We estimate the penetrance of LQTS for KCNH2 T174P is 9%. We are unaware of any observations of this variant in individuals. T174P is not present in gnomAD. We have tested the trafficking efficiency of this variant, 144% of WT with a standard error of 15%; in our analysis we used SE < 20% as 'high quality'. Approximately below 50% of WT is considered PS3 moderate and below 30% is PS3 strong. T174P has not been functionally characterized.

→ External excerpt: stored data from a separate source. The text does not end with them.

-- ==== Sys2Proof/Laws/State.lean ====
section
/-! SUPPORT. One lemma per field per state update, each true by rfl: what every shared update of
Machine/Ops.lean, Scanner.lean, Decoder.lean, Packer.lean and Commands.lean leaves in each register. -/

namespace Sys2Proof
namespace Machine

/-! ### goto -/

@[simp] theorem goto_raw (p : PhaseCode) (s : State) : (goto p s).raw = s.raw := rfl
@[simp] theorem goto_lastRead (p : PhaseCode) (s : State) : (goto p s).lastRead = s.lastRead := rfl
@[simp] theorem goto_lastReported (p : PhaseCode) (s : State) : (goto p s).lastReported = s.lastReported := rfl
@[simp] theorem goto_cs (p : PhaseCode) (s : State) : (goto p s).cs = s.cs := rfl
@[simp] theorem goto_first (p : PhaseCode) (s : State) : (goto p s).first = s.first := rfl
@[simp] theorem goto_changedQ (p : PhaseCode) (s : State) : (goto p s).changedQ = s.changedQ := rfl
@[simp] theorem goto_nwritten (p : PhaseCode) (s : State) : (goto p s).nwritten = s.nwritten := rfl
@[simp] theorem goto_colDir (p : PhaseCode) (s : State) : (goto p s).colDir = s.colDir := rfl
@[simp] theorem goto_colLvl (p : PhaseCode) (s : State) : (goto p s).colLvl = s.colLvl := rfl
@[simp] theorem goto_colPue (p : PhaseCode) (s : State) : (goto p s).colPue = s.colPue := rfl
@[simp] theorem goto_rowPue (p : PhaseCode) (s : State) : (goto p s).rowPue = s.rowPue := rfl
@[simp] theorem goto_ieSaved (p : PhaseCode) (s : State) : (goto p s).ieSaved = s.ieSaved := rfl
@[simp] theorem goto_ph (p : PhaseCode) (s : State) : (goto p s).ph = p := rfl
@[simp] theorem goto_col (p : PhaseCode) (s : State) : (goto p s).col = s.col := rfl
@[simp] theorem goto_idx (p : PhaseCode) (s : State) : (goto p s).idx = s.idx := rfl
@[simp] theorem goto_cmdQ (p : PhaseCode) (s : State) : (goto p s).cmdQ = s.cmdQ := rfl
@[simp] theorem goto_settleCnt (p : PhaseCode) (s : State) : (goto p s).settleCnt = s.settleCnt := rfl
@[simp] theorem goto_ie (p : PhaseCode) (s : State) : (goto p s).ie = s.ie := rfl
@[simp] theorem goto_dest (p : PhaseCode) (s : State) : (goto p s).dest = s.dest := rfl
@[simp] theorem goto_rst (p : PhaseCode) (s : State) : (goto p s).rst = s.rst := rfl
@[simp] theorem goto_cmdValid (p : PhaseCode) (s : State) : (goto p s).cmdValid = s.cmdValid := rfl
@[simp] theorem goto_cmdWord (p : PhaseCode) (s : State) : (goto p s).cmdWord = s.cmdWord := rfl
@[simp] theorem goto_done (p : PhaseCode) (s : State) : (goto p s).done = false := rfl
@[simp] theorem goto_controller (p : PhaseCode) (s : State) : (goto p s).controller = s.controller := rfl
@[simp] theorem goto_sw (p : PhaseCode) (s : State) : (goto p s).sw = s.sw := rfl
@[simp] theorem goto_rowsIn (p : PhaseCode) (s : State) : (goto p s).rowsIn = s.rowsIn := rfl
@[simp] theorem goto_readerBuf (p : PhaseCode) (s : State) : (goto p s).readerBuf = s.readerBuf := rfl
@[simp] theorem goto_agenda (p : PhaseCode) (s : State) : (goto p s).agenda = s.agenda := rfl
@[simp] theorem goto_draws (p : PhaseCode) (s : State) : (goto p s).draws = s.draws := rfl
@[simp] theorem goto_cfg (p : PhaseCode) (s : State) : (goto p s).cfg = s.cfg := rfl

This residue is located in a Mild_Hotspot region for LQT2. In silico predictions, functional data (if available), and location in structure are equivalent to observing 0 individuals with LQT2 and 10 unaffected individuals.These data combined with observations of carriers lead us to estimate the LQTS penetrance for KCNQ1 T174P around 9% (0/10).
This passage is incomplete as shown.